Humble Mary

In the United States, we are entering the season in which we will elect a president. What this means is that for the next year and three months we will hear politicians tell us why they deserve the favor of our vote to elevate them to high office.

Before all the hubbub starts in earnest, it might be refreshing to hear another voice, the voice of Mary, the future mother of Jesus, in Luke 1:46. She so humbly said, “My soul magnifies the Lord.” This statement begins what many call the “Magnificat.” Let’s view it for what it really is: a hymn of thanksgiving, the object of which was a poor maiden’s desire to make God larger than herself.

Mary must have understood her selection as the mother of Immanuel the greatest of honors. But even in the hour of honor, Mary makes herself smaller so people can see how immense God is.

This is the opposite of the mindset of many people in our day who are involved in magnifying themselves without regard to God. H. Leo Boles wrote,

“Mary rejoiced in the fact that she was elevated from a state of earthly obscurity, but her deepest joy was in the fact that she was to bring the promised Messiah into the world.”/1

The angel in bringing the news to her about her son said,

“Listen: You will become pregnant and give birth to a son, and you will name him Jesus. He will be great and will be called the Son of the Most High, and the Lord God will give him the throne of his father David (Luke 1:31-32).”

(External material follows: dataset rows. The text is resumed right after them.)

/-- Insert a candidate in order: age, ties to the lower context; under Sleeper the virtual time comes first (R302). -/
def State.candBefore (s : State) (a b : Cand) : Bool :=
  let age := if a.fetchedAt = b.fetchedAt then decide (a.ctx < b.ctx) else decide (a.fetchedAt.toNat < b.fetchedAt.toNat)
  if s.cfg.profile = .sleeper then
    let va := (s.ctx a.ctx).vtime
    let vb := (s.ctx b.ctx).vtime
    if va = vb then age else decide (va < vb)
  else age

def State.insertCand (s : State) (a : Cand) : List Cand → List Cand
  | [] => [a]
  | b :: t => if s.candBefore b a then b :: s.insertCand a t else if s.candBefore a b then a :: b :: t
      else b :: s.insertCand a t

/-- The heads that wait to be admitted, in the order of R302. -/
def State.heads (s : State) : List Cand := (s.ctxs.flatMap s.ctxCands).foldl (fun l c => s.insertCand c l) []

/-- Every candidate, in the order of R302. -/
def State.cands (s : State) : List Cand := if s.admitOpen then s.heads else []

/-! ## The outcome of a candidate -/

inductive Verdict where
  | reject (st : Byte)
  | wait (lacks : List Res)
  | fits

/-- What a candidate is, once its records have been read: its record, stages, dual-path state and need. -/
structure Ready where
  rec_   : CmdRec
  stages : List Stage
  dual   : Option DualSt
  need   : Need

/-- The decision instant D of a dual-path command (R251). -/
def decideAt (r : CmdRec) (d : DualSt) : Nat := r.tDead.toNat - d.leadNs

/-- A dual-path command that takes its branch line at admission (R203, R251). -/
def State.branchNow (s : State) (ctx : Nat) (r : CmdRec) (d : DualSt) : Bool :=
  let strict := s.cfg.profile != .freight || (s.ctx ctx).dlStrict
  !d.stored || (strict && decide (decideAt r d ≤ s.time.now.toNat))

/-- The stage plans of latched stages, whose checks have passed. -/
def State.replan (s : State) (ctx : Nat) (chain : Bool) (sts : List Stage) : List StagePlan :=
  (sts.zip (s.specsOf ctx chain sts)).map (fun e => ⟨e.1, e.2, []⟩)

/-- The first record of a recompute program that R204 refuses, or that cannot be read. -/
def State.progCheck (s : State) (ctx : Nat) (d : DualSt) : Option Byte :=
  match s.rdRecord ctx d.prog (128 * d.nprog) with
  | none => some (s.recBad ctx d.prog (128 * d.nprog))
  | some b => if (List.range d.nprog).any (fun i =>
      let r := parseRec (slice b (128 * i) 128)
      r.opcode == 0x0F || r.dual) then some stFormat else none

/-- Steps 1 and 2 of R300 for a candidate: its verdict so far, and what was read. -/
def State.examineCand (s : State) (k : Cand) : Verdict × Ready :=
  let r := parseRec k.raw
  let none_ : Ready := ⟨r, [], none, Need.none⟩
  let short (n : Need) (y : Ready) : Verdict × Ready :=
    if s.overQuota k.ctx n then (.reject stResource, y)
    else
      match s.lacks k.ctx n with
      | [] => (.fits, y)
      | l => (.wait l, y)
  let fresh (pre : Option Byte) : Verdict × Ready :=
    match pre, rankChecks [fmtCase (recFormat k.raw), rangeCase (recRange k.raw)] with
    | some st, _ => (.reject st, none_)
    | none, some st => (.reject st, none_)
    | none, none =>
      let p := s.planOf k.ctx r
      let sts := p.stages.map (·.st)
      match rankChecks p.bad with
      | some st => (.reject st, none_)
      | none =>
        match p.dual with
        | some d =>
          if s.branchNow k.ctx r d then (.fits, ⟨r, sts, p.dual, Need.none⟩)
          else short (loadNeed p.stages) ⟨r, sts, p.dual, loadNeed p.stages⟩
        | none =>
          let n := s.needOf k.ctx p.stages
          short n ⟨r, sts, none, n⟩
  match k.origin with
  | .head => fresh none
  | .body _ _ _ => if r.opcode = 0x0F then (.reject stFormat, none_) else fresh none
  | .prog key =>
    match (s.cmd? key).bind (·.dual) with
    | some d => if d.progPos = 0 then fresh (s.progCheck k.ctx d) else fresh none
    | none => (.reject stFormat, none_)
  | .main key =>
    match s.cmd? key with
    | some c =>
      let n := s.needOf k.ctx (s.replan k.ctx c.crec.chain c.stages)
      short n ⟨c.crec, c.stages, c.dual, n⟩
    | none => (.reject stFormat, none_)
  | .saved =>
    match ((s.ctx k.ctx).saved.map (·.cmds)).getD [] with
    | c :: _ =>
      let n := if c.beforeMain then loadNeed (s.replan k.ctx c.crec.chain c.stages)
        else s.needOf k.ctx (s.replan k.ctx c.crec.chain c.stages)
      match s.lacks k.ctx n with
      | [] => (.fits, ⟨c.crec, c.stages, c.dual, n⟩)
      | l => (.wait l, ⟨c.crec, c.stages, c.dual, n⟩)
    | [] => (.reject stFormat, none_)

This announcement alone might change a human being from a simple maiden to the queen mother of the king, the son of God. But it didn’t change Mary.

Her humility is amazing. Her desire to magnify the Lord was greater than any desire for herself.

This is the kind of person God wants us all to become. Mary’s humility prepared her to accept an honored position without allowing it to change her. She was happy to make God appear larger than herself.


1/ H. Leo Boles, The Gospel of Luke (Nashville, TN: Gospel Advocate Company, 1940).